>  今週のトピックス >  No.3042
今さら聞けない「MERS(中東呼吸器症候群)」って?
● MERSとはどのような病気なのか?
  2012年に初めて確認されたコロナウイルスによる感染症MERS(中東呼吸器症候群)が、隣国の韓国で猛威をふるっている。感染すると、38℃以上の発熱や咳をともなう急性呼吸器症状を呈し、臨床的な情報ではほとんどの場合、肺炎を引き起こす。体力の衰えている高齢者などの場合、腎不全などを併発し、最悪の場合は死に至るケースもある。

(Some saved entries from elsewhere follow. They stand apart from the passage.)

/-- CLASSIFY: the command starts once the pass is closed, takes one quad at a time, and completes when every tile it classified
is released. -/
def execClassify (cluster : Nat) (s : State) : Out := .next <|
  let e := Engine.classify cluster
  match engineQueue s e with
  | [] => s
  | c :: _ =>
    if !engineRuns s c.ctx then s
    else if !gfxFieldsOk c 1 [3, 4, 5, 6] then finishHead s e c (Report.plain 1)
    else
      match getPassDesc s e c.ctx (cmdWord c 1) with
      | (s, .fault f) => failClassify s cluster c 2 f.va f.word
      | (s, .poison pa) => poisonStop s c.ctx pa 0
      | (s, .wait) => s
      | (s, .ok none) => failClassify s cluster c 1 0 0
      | (s, .ok (some d)) =>
        match (getCluster s cluster).classify with
        | none =>
          match findPass s c.ctx (cmdWord c 1) with
          | some (p, x) => if x.closed then modCluster s cluster fun k => { k with classify := some ⟨p, 0, 0, 0, 0⟩ } else s
          | none => s
        | some x =>
          match tget s.passes x.pass with
          | none => finishClassify s cluster c x
          | some p =>
            if rasterPending s c.ctx (cmdWord c 1) p.closedAt then s
            else match p.tiles.find? fun t => x.next / 16 ≤ t.1 && t.2.state != .classified with
            | some (i, t) =>
              if t.state == .closed then classifyQuad s cluster c d x.pass i (if x.next / 16 = i then x.next % 16 else 0) t else s
            | none => if p.tiles.isEmpty then finishClassify s cluster c x else s

/-- A bin holds a record of a tile. -/
def tileInBins (s : State) (p t : Nat) : Bool :=
  s.clusters.any fun k => k.2.bins.any fun b => b.2.recs.any fun r => r.kind == 1 && r.pass == p && r.tile == t

/-- The cluster that classifies a pass. -/
def classifierOf (s : State) (p : Nat) : Option Nat :=
  (s.clusters.find? fun k => (k.2.classify.map (·.pass)) == some p).map (·.1)

/-- TILE_RELEASE (05 Table 05-6, 11 R265): a classified tile whose material warps have all completed is written home or
discarded, and its slot is free. -/
def execTileRelease (pass tile : Nat) (s : State) : Out := .next <|
  match tget s.passes pass with
  | none => s
  | some x =>
    match tget x.tiles tile with
    | none => s
    | some t =>
      if t.state != .classified || t.warps != 0 || tileInBins s pass tile then s
      else
        let cl := (classifierOf s pass).getD 0
        let s := if t.resident && x.keep then
            match writeHome s (.classify cl) x.ctx t with
            | (s, .fault f) => noteClassify s cl 2 f.va f.word
            | (_, .poison pa) => poisonStop (restoreTile s t) x.ctx pa 0
            | (s, _) => s
          else restoreTile s t
        modPass s pass fun x => { x with tiles := tdel x.tiles tile }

  本稿が掲載される頃には状況が変わっているかもしれないが、6月24日現在、韓国内での感染者数は175人、死者数は27人にのぼっている。6月1日に確認された輸入症例が18件であったことを考えると、その急速な拡大が周辺国にも強い懸念をもたらしている。そもそも、このMERSとはどのような感染症なのか。コロナウイルスというと、03年に流行したSARS(重症急性呼吸器症候群)が思い出されるが、それとの違いは何か。ここで改めて整理してみよう。
  そもそもMERSは、主に中東地域(アラブ首長国連邦、イエメン、イラン、オマーンなど)で患者が確認されており、この地域以外での欧米諸国などの患者は、すべて中東地域への渡航歴のある人、もしくはその接触者であることが分かっている。ただし、今回の韓国での感染拡大により、三次・四次感染が疑われつつあり、WHO(世界保健機関)も韓国内の患者の状況を注視している。
  というのも、人がどのようにMERSに感染するかは、まだ正確には分かっていないからだ。現状、中東のヒトコブラクダがMERSウイルスの感染源の一つとされている(なお、日本国内のヒトコブラクダを調査した限りでは、MERSウイルスを保有する個体は確認されていない)。ただし、今回の韓国での感染例を見ても、患者の中にはヒトコブラクダとの接触がないケースも多く含まれている。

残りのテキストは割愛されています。